The recent GRADE Working Group guidance states that systematic review authors and guideline panellists will ideally specify the threshold or ranges they are using when rating the certainty in evidence.3 The guidance offered non-contextualised (no implicit value judgements) and partially contextualised (some implicit value judgements regarding magnitude of effects) approaches for systematic review authors. The guidance further suggested a fully contextualised approach for clinical practice guidelines in which a guideline panel determines thresholds considering all critical outcomes and their relative importance.
Guideline panels using fully contextualised approaches have faced challenges of balancing feasibility and simplicity with comprehensive simultaneous consideration of all important outcomes. This current GRADE concept article introduces an approach for guideline panels to more directly and explicitly rate their certainty of the balance of benefits and harms. This GRADE concept article (a new form of communication from the GRADE Working Group) is presented to stimulate discussion and does not constitute GRADE guidance.
Expressing certainty across the evidence-to-decision framework
GRADE evidence-to-decision frameworks explicitly identify the following considerations in determining the direction and strength of recommendations:
Certainty of evidence (regarding effect estimates for health effects),2 6 7
Relative importance of outcomes (also called values and preferences),2 7 8
Balance of benefits and harms,2 7 9
Resource use (cost),2 7 10
Cost–benefit ratio (Are incremental health benefits worth the costs?),2 7 11
Health-related harms include pain or disability but also burdens that lower quality of life. For example, the burden of receiving an intervention that requires being immobile for long periods of time could be considered as a health-related harm. In this article, when we use the phrase ‘balance of benefits and harms’ we refer to the ‘balance of benefits versus harms and burdens’. Other burdens that may be considered more societal in nature may be considered through other criteria in the framework (cost, acceptability, feasibility) depending on the perspective taken such as that of the healthcare system, the population or the individual. Here, we will use the term ‘harms’ to refer to ‘health-related harms and burdens’.
Ideally, guideline panels consider all the factors listed above when determining the direction and strength of a recommendation. The process may proceed in progressive steps that consider first benefits and harms to generate certainty in net benefit; then costs to generate certainty in a cost–benefit ratio and then equity, acceptability and equity to address certainty in a recommendation if relevant (figure 1).

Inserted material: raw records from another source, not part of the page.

-- ==== Sys2Proof/Laws/PerInstr.lean ====
section
/-! SUPPORT. What is said of every row, by one lemma for each constructor: a row that is a command of the recording unit
can be sent exactly when the command has a layout (R169). -/

namespace Sys2Proof.Laws.CommandRows

/-- A command that is this row has a layout exactly when the row is well formed. -/
def Statement (i : Instr) : Prop :=
  ∀ c : Command, Machine.rowOf c = some i → (i.wellFormed = true ↔ Machine.commandFits c = true)

/-- The row of a command is well formed exactly when the command has a layout. -/
theorem row_fits (c : Command) (i : Instr) (h : Machine.rowOf c = some i) :
    i.wellFormed = true ↔ Machine.commandFits c = true := by
  cases c with
  | zone z => cases z <;> simp_all [Machine.rowOf] <;> subst h <;> simp [Instr.wellFormed, Machine.commandFits]
  | _ => simp only [Machine.rowOf, Option.some.injEq] at h; subst h; simp [Instr.wellFormed, Machine.commandFits]

theorem pinReset (rail : Fin 2) (number : Fin 8) : Statement (.pinReset rail number) := fun c h => row_fits c _ h
theorem leavingOffline (pair : PhasePair) : Statement (.leavingOffline pair) := fun c h => row_fits c _ h
theorem quadratureEdge (pair : PhasePair) : Statement (.quadratureEdge pair) := fun c h => row_fits c _ h
theorem markPulseExpiry : Statement .markPulseExpiry := fun c h => row_fits c _ h
theorem laneBoundary : Statement .laneBoundary := fun c h => row_fits c _ h
theorem fireInstant : Statement .fireInstant := fun c h => row_fits c _ h
theorem windowEnd (signal : List Int) : Statement (.windowEnd signal) := fun c h => row_fits c _ h
theorem shotCompletion : Statement .shotCompletion := fun c h => row_fits c _ h
theorem epochMarkReceived (source : Source) (laneDuration : Byte) : Statement (.epochMarkReceived source laneDuration) := fun c h => row_fits c _ h
theorem laneNotice (source : Source) (tentative : Bool) (leaving : Bool) (entries : List (Fin 4 × Fin 8)) : Statement (.laneNotice source tentative leaving entries) := fun c h => row_fits c _ h
theorem hitNotice (source : Source) (probe : Fin 4) (gate : GateId) (amplitude : BitVec 11) (depth : BitVec 11) (position : BitVec 32) : Statement (.hitNotice source probe gate amplitude depth position) := fun c h => row_fits c _ h
theorem testFrame (source : Source) (payload : List Byte) : Statement (.testFrame source payload) := fun c h => row_fits c _ h
theorem frameReceived (bytes : List Byte) : Statement (.frameReceived bytes) := fun c h => row_fits c _ h
theorem frameOffer (rivalFirst : Bool) : Statement (.frameOffer rivalFirst) := fun c h => row_fits c _ h
theorem sendFault (readBack : List Byte) : Statement (.sendFault readBack) := fun c h => row_fits c _ h
theorem frameSent : Statement .frameSent := fun c h => row_fits c _ h
theorem testFramePlaced : Statement .testFramePlaced := fun c h => row_fits c _ h
theorem cellClosure : Statement .cellClosure := fun c h => row_fits c _ h
theorem drainEnd : Statement .drainEnd := fun c h => row_fits c _ h
theorem setupStation (f : StationFields) : Statement (.setupStation f) := fun c h => row_fits c _ h
theorem setupProbe (probe : BitVec 3) (f : SectionFields) : Statement (.setupProbe probe f) := fun c h => row_fits c _ h
theorem setupRule (f : RuleFields) : Statement (.setupRule f) := fun c h => row_fits c _ h
theorem applyCompletion : Statement .applyCompletion := fun c h => row_fits c _ h
theorem run (f : RunFields) : Statement (.run f) := fun c h => row_fits c _ h
theorem halt : Statement .halt := fun c h => row_fits c _ h
theorem restart : Statement .restart := fun c h => row_fits c _ h
theorem query (f : QueryFields) : Statement (.query f) := fun c h => row_fits c _ h
theorem zoneAdd (first : BitVec 32) (last : BitVec 32) : Statement (.zoneAdd first last) := fun c h => row_fits c _ h
theorem zoneClear : Statement .zoneClear := fun c h => row_fits c _ h
theorem lineTest (count : Byte) : Statement (.lineTest count) := fun c h => row_fits c _ h
theorem checkAttemptCompletion (signal : List Int) : Statement (.checkAttemptCompletion signal) := fun c h => row_fits c _ h
theorem couplingShotCompletion (signal : List Int) : Statement (.couplingShotCompletion signal) := fun c h => row_fits c _ h
theorem resetAsserted : Statement .resetAsserted := fun c h => row_fits c _ h
theorem endOfKey (readBack : BitVec 9) : Statement (.endOfKey readBack) := fun c h => row_fits c _ h

end Sys2Proof.Laws.CommandRows
end

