-- ==== Sys2Proof/Laws/Touches.lean ====
section
/-! SUPPORT. What each shared operation can change: `Touches ps s t` says that every part of the state outside `ps` is in
`t` as it is in `s`. One lemma for each operation, so that a frame is read off without unfolding it. -/

set_option Elab.async false

namespace Sys2Proof.Machine

/-- The parts of the state. -/
inductive Part where
  | resetAsserted | control | store | odo | timer | table | front | coupling
  | map | corr | marker | line | checker | counters | pending
  deriving DecidableEq, Repr

/-- The part is in `t` as it is in `s`. -/
def sameIn (s t : State) : Part → Prop
  | .resetAsserted => t.resetAsserted = s.resetAsserted
  | .control => t.control = s.control
  | .store => t.store = s.store
  | .odo => t.odo = s.odo
  | .timer => t.timer = s.timer
  | .table => t.table = s.table
  | .front => t.front = s.front
  | .coupling => t.coupling = s.coupling
  | .map => t.map = s.map
  | .corr => t.corr = s.corr
  | .marker => t.marker = s.marker
  | .line => t.line = s.line
  | .checker => t.checker = s.checker
  | .counters => t.counters = s.counters
  | .pending => t.pending = s.pending

/-- Nothing outside the parts `ps` changes from `s` to `t`. -/
def Touches (ps : List Part) (s t : State) : Prop := ∀ k, ps.contains k = false → sameIn s t k

theorem touches_refl (ps : List Part) (s : State) : Touches ps s s := by
  intro k _; cases k <;> rfl

/-- One change after another touches the parts of both. -/
theorem touches_trans {ps qs : List Part} (rs : List Part) {s t u : State} (h : Touches ps s t) (h' : Touches qs t u)
    (hp : ps.all rs.contains = true := by rfl) (hq : qs.all rs.contains = true := by decide) : Touches rs s u := by
  intro k hk
  have hs : sameIn s t k := h k (by
    by_contra hc
    have := List.all_eq_true.mp hp k (by simpa using hc)
    rw [this] at hk; exact absurd hk (by decide))
  have ht : sameIn t u k := h' k (by
    by_contra hc
    have := List.all_eq_true.mp hq k (by simpa using hc)
    rw [this] at hk; exact absurd hk (by decide))
  cases k <;> simp only [sameIn] at hs ht ⊢ <;> exact ht.trans hs

/-- A change touches any larger set of parts. -/
theorem touches_mono {ps : List Part} (rs : List Part) {s t : State} (h : Touches ps s t)
    (hp : ps.all rs.contains = true := by rfl) : Touches rs s t :=
  touches_trans rs h (touches_refl [] t) hp rfl

/-- A choice between two changes touches what both may. -/
theorem touches_ite {ps : List Part} {s t u : State} {c : Prop} [Decidable c] (h : Touches ps s t) (h' : Touches ps s u) :
    Touches ps s (if c then t else u) := by
  split
  · exact h
  · exact h'

/-! ## The named updates -/

theorem touches_setResetAsserted (s : State) (x : Bool) : Touches [.resetAsserted] s (s.setResetAsserted x) := by
  intro k hk; cases k <;> first | rfl | exact absurd hk (by decide)

theorem touches_setControl (s : State) (x : Control) : Touches [.control] s (s.setControl x) := by
  intro k hk; cases k <;> first | rfl | exact absurd hk (by decide)

theorem touches_setStore (s : State) (x : SetupStore) : Touches [.store] s (s.setStore x) := by
  intro k hk; cases k <;> first | rfl | exact absurd hk (by decide)

theorem touches_setOdo (s : State) (x : Odometer) : Touches [.odo] s (s.setOdo x) := by
  intro k hk; cases k <;> first | rfl | exact absurd hk (by decide)

theorem touches_setTimer (s : State) (x : LaneTimer) : Touches [.timer] s (s.setTimer x) := by
  intro k hk; cases k <;> first | rfl | exact absurd hk (by decide)

theorem touches_setTable (s : State) (x : LaneTable) : Touches [.table] s (s.setTable x) := by
  intro k hk; cases k <;> first | rfl | exact absurd hk (by decide)

theorem touches_setFront (s : State) (x : FrontEnd) : Touches [.front] s (s.setFront x) := by
  intro k hk; cases k <;> first | rfl | exact absurd hk (by decide)

theorem touches_setCoupling (s : State) (x : Four Coupling) : Touches [.coupling] s (s.setCoupling x) := by
  intro k hk; cases k <;> first | rfl | exact absurd hk (by decide)

theorem touches_setMap (s : State) (x : RailMap) : Touches [.map] s (s.setMap x) := by
  intro k hk; cases k <;> first | rfl | exact absurd hk (by decide)

theorem touches_setCorr (s : State) (x : Correlator) : Touches [.corr] s (s.setCorr x) := by
  intro k hk; cases k <;> first | rfl | exact absurd hk (by decide)

theorem touches_setMarker (s : State) (x : Marker) : Touches [.marker] s (s.setMarker x) := by
  intro k hk; cases k <;> first | rfl | exact absurd hk (by decide)

theorem touches_setLine (s : State) (x : LineController) : Touches [.line] s (s.setLine x) := by
  intro k hk; cases k <;> first | rfl | exact absurd hk (by decide)

theorem touches_setChecker (s : State) (x : Checker) : Touches [.checker] s (s.setChecker x) := by
  intro k hk; cases k <;> first | rfl | exact absurd hk (by decide)

theorem touches_setCounters (s : State) (x : Counters) : Touches [.counters] s (s.setCounters x) := by
  intro k hk; cases k <;> first | rfl | exact absurd hk (by decide)

theorem touches_setPending (s : State) (x : List Instr) : Touches [.pending] s (s.setPending x) := by
  intro k hk; cases k <;> first | rfl | exact absurd hk (by decide)

theorem touches_setOdoCounters (s : State) (x : OdoCounters) : Touches [.counters] s (s.setOdoCounters x) :=
  touches_setCounters s _

theorem touches_setTimerCounters (s : State) (x : TimerCounters) : Touches [.counters] s (s.setTimerCounters x) :=
  touches_setCounters s _

theorem touches_setTableCounters (s : State) (x : TableCounters) : Touches [.counters] s (s.setTableCounters x) :=
  touches_setCounters s _

theorem touches_setMapCounters (s : State) (x : MapCounters) : Touches [.counters] s (s.setMapCounters x) :=
  touches_setCounters s _

theorem touches_setCorrCounters (s : State) (x : CorrCounters) : Touches [.counters] s (s.setCorrCounters x) :=
  touches_setCounters s _

theorem touches_setLineCounters (s : State) (x : LineCounters) : Touches [.counters] s (s.setLineCounters x) :=
  touches_setCounters s _

theorem touches_setControlCounters (s : State) (x : ControlCounters) : Touches [.counters] s (s.setControlCounters x) :=
  touches_setCounters s _

theorem touches_setCheckerCounters (s : State) (x : CheckerCounters) : Touches [.counters] s (s.setCheckerCounters x) :=
  touches_setCounters s _

theorem touches_setShotCounters (s : State) (p : Fin 4) (x : ShotCounters) : Touches [.counters] s (s.setShotCounters p x) :=
  touches_setCounters s _
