theorem partnerKindOf_eq (b : Byte) : partnerKindOf b = [PartnerKind.none, .own, .peer][b.toNat]? := by
  unfold partnerKindOf
  generalize b.toNat = n
  rcases n with _ | _ | _ | n <;> rfl

theorem lookOf_eq (b : BitVec 2) : lookOf b = [Look.down, .forward, .backward][b.toNat]? := by
  unfold lookOf
  generalize b.toNat = n
  rcases n with _ | _ | _ | n <;> rfl

theorem modeOf_eq (b : BitVec 2) : modeOf b = [TimeZero.follow, .fixed][b.toNat]? := by
  unfold modeOf
  generalize b.toNat = n
  rcases n with _ | _ | n <;> rfl

theorem gateIdOf_eq (b : BitVec 2) : gateIdOf b = [GateId.a, .b, .c][b.toNat]? := by
  unfold gateIdOf
  generalize b.toNat = n
  rcases n with _ | _ | _ | n <;> rfl

theorem gateKindOf_eq (b : BitVec 2) : gateKindOf b = [GateKind.peak, .first, .absence][b.toNat]? := by
  unfold gateKindOf
  generalize b.toNat = n
  rcases n with _ | _ | _ | n <;> rfl

theorem ruleOf_of_val {b : Byte} {i : Fin 8} (number : i.val = b.toNat) : ruleOf b = some i := by
  rw [ruleOf, dif_pos (by omega)]
  exact congrArg some (Fin.ext number.symm)

theorem ruleOf_eq_none {b : Byte} (above : 7 < b.toNat) : ruleOf b = none := dif_neg (by omega)

theorem probeOf_of_val {b : BitVec 3} {p : Fin 4} (number : p.val = b.toNat) : probeOf b = some p := by
  rw [probeOf, dif_pos (by omega)]
  exact congrArg some (Fin.ext number.symm)

theorem probeOf_eq_none {b : BitVec 3} (above : 3 < b.toNat) : probeOf b = none := dif_neg (by omega)

theorem stationRecord_of_cell {f : StationFields} {c : CellLength} (cell : c.mm = f.cellLength.toNat) : stationRecord f = some
    ⟨c, clamp 64 255 f.laneDuration.toNat, clamp 16 1000 f.settleSpan.toNat, clamp 1 64 f.divider.toNat, f.reach,
      clamp 1 63 f.hopThreshold.toNat, clampInt (-8000) 8000 f.gunOffset.toInt, clamp 5 255 f.markPulse.toNat,
      clamp 1 2047 f.cableThreshold.toNat, clamp 1 2047 f.ringingThreshold.toNat⟩ := by
  simp only [stationRecord, ← cell, cellLengthOf_mm]

theorem setupRule_refused {f : RuleFields} {s : State} (bad : ruleOf f.number = none ∨ ruleRecord f = none) :
    setupRule f s = .error .invalid := by
  unfold setupRule
  split
  · next number record => rcases bad with h | h <;> simp [h] at number record
  · rfl

theorem ruleRecord_of_codes {f : RuleFields} {gate : PrimaryGate} {kind : PartnerKind}
    (gateCode : primaryGateOf f.primaryGate = some gate) (kindCode : partnerKindOf f.partnerKind = some kind)
    (ordered : clamp 0 2047 f.depthMin.toNat ≤ clamp 0 2047 f.depthMax.toNat) : ruleRecord f = some
      ⟨f.enabled, clampFin 3 f.primaryProbe.toNat, gate, clamp 0 2047 f.depthMin.toNat, clamp 0 2047 f.depthMax.toNat, kind,
        clampFin 3 f.partnerProbe.toNat, clampFin 31 f.partnerSource.toNat, clamp 0 7 f.window.toNat,
        clamp 1 8 f.minRun.toNat, clamp 1 15 f.cls.toNat, f.mark⟩ := by
  simp only [ruleRecord, gateCode, kindCode, if_pos ordered]

theorem ruleRecord_eq_none {f : RuleFields} (bad : 3 < f.primaryGate.toNat ∨ 2 < f.partnerKind.toNat
    ∨ clamp 0 2047 f.depthMax.toNat < clamp 0 2047 f.depthMin.toNat) : ruleRecord f = none := by
  unfold ruleRecord
  rw [primaryGateOf_eq, partnerKindOf_eq]
  split
  · next gate kind gateCode kindCode =>
    have gateInside := (List.getElem?_eq_some_iff.mp gateCode).1
    have kindInside := (List.getElem?_eq_some_iff.mp kindCode).1
    simp only [List.length_cons, List.length_nil] at gateInside kindInside
    exact if_neg (by omega)
  · rfl

/-- Settles O44: the clamps of each record, and the enumerations that refuse. -/
theorem setupRecords : Obligations.SetupRecords := by
  intro s hearing standby free holds near nearInt
  have near_eq (lo hi n : Nat) (ordered : lo ≤ hi) : near lo hi n = clamp lo hi n := (clamp_eq ordered n).symm
  have nearInt_eq (lo hi n : Int) (ordered : lo ≤ hi) : nearInt lo hi n = clampInt lo hi n := (clampInt_eq ordered n).symm
  have takes (c : Command) (kind : (∃ f, c = .setupStation f) ∨ ∃ f, c = .setupRule f) :
      stateTakes c s.control.state = true := by
    rcases kind with ⟨f, rfl⟩ | ⟨f, rfl⟩ <;> simp [stateTakes, standby]
  refine ⟨fun f c cell => ?_, fun f other => ?_, fun f => ?_⟩
  · refine exec_command_ok (c := .setupStation f) rfl hearing (.inl free) (takes _ (.inl ⟨f, rfl⟩)) ?_
    simp only [effect, setupStation, stationRecord_of_cell cell, near_eq, nearInt_eq, Nat.reduceLeDiff, Int.reduceLE, Int.reduceNeg]
    rfl
  · have record : stationRecord f = none := by simp only [stationRecord, cellLengthOf_eq_none other]
    refine exec_command_error (c := .setupStation f) rfl hearing (.inl free) (takes _ (.inl ⟨f, rfl⟩)) ?_
    simp only [effect, setupStation, record]
  · intro low high sound
    have low_eq : low = clamp 0 2047 f.depthMin.toNat := near_eq _ _ _ (by decide)
    have high_eq : high = clamp 0 2047 f.depthMax.toNat := near_eq _ _ _ (by decide)
    refine ⟨fun unsound => ?_, fun ⟨_, _, _, ordered⟩ i gate kind probe partner peer number gateCode kindCode probeNear
      partnerNear peerNear => ?_⟩
    · refine exec_command_error (c := .setupRule f) rfl hearing (.inl free) (takes _ (.inr ⟨f, rfl⟩)) (setupRule_refused ?_)
      by_cases number : 7 < f.number.toNat
      · exact .inl (ruleOf_eq_none number)
      · refine .inr (ruleRecord_eq_none ?_)
        rw [← low_eq, ← high_eq]
        by_contra sane
        rw [not_or, not_or] at sane
        exact unsound ⟨by omega, by omega, by omega, by omega⟩
    · rw [low_eq, high_eq] at ordered
      refine exec_command_ok (c := .setupRule f) rfl hearing (.inl free) (takes _ (.inr ⟨f, rfl⟩)) ?_
      rw [near_eq _ _ _ (by decide)] at probeNear partnerNear peerNear
      simp only [effect, setupRule, ruleOf_of_val number, ruleRecord_of_codes ((primaryGateOf_eq _).trans gateCode)
        ((partnerKindOf_eq _).trans kindCode) ordered, clampFin_eq probeNear, clampFin_eq partnerNear, clampFin_eq peerNear,
        near_eq, Nat.reduceLeDiff, low_eq, high_eq]
      rfl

Although it makes decisions more transparent, reporting a guideline panel’s certainty for each of these concepts may be overwhelming for guideline users seeking simple explanations of the rationale and certainty for recommendations. Among the concepts for which certainty can be expressed formally, the certainty in balance of benefits and harms (net effect) may be most relevant to patients and clinicians (often the primary target users for guidelines). Additional criteria that may influence a recommendation (cost, cost-benefit ratio, equity, acceptability, feasibility) are more likely to vary across social groups and contexts, and population-based ratings may be of less interest to patients and clinicians working together to make individual healthcare decisions.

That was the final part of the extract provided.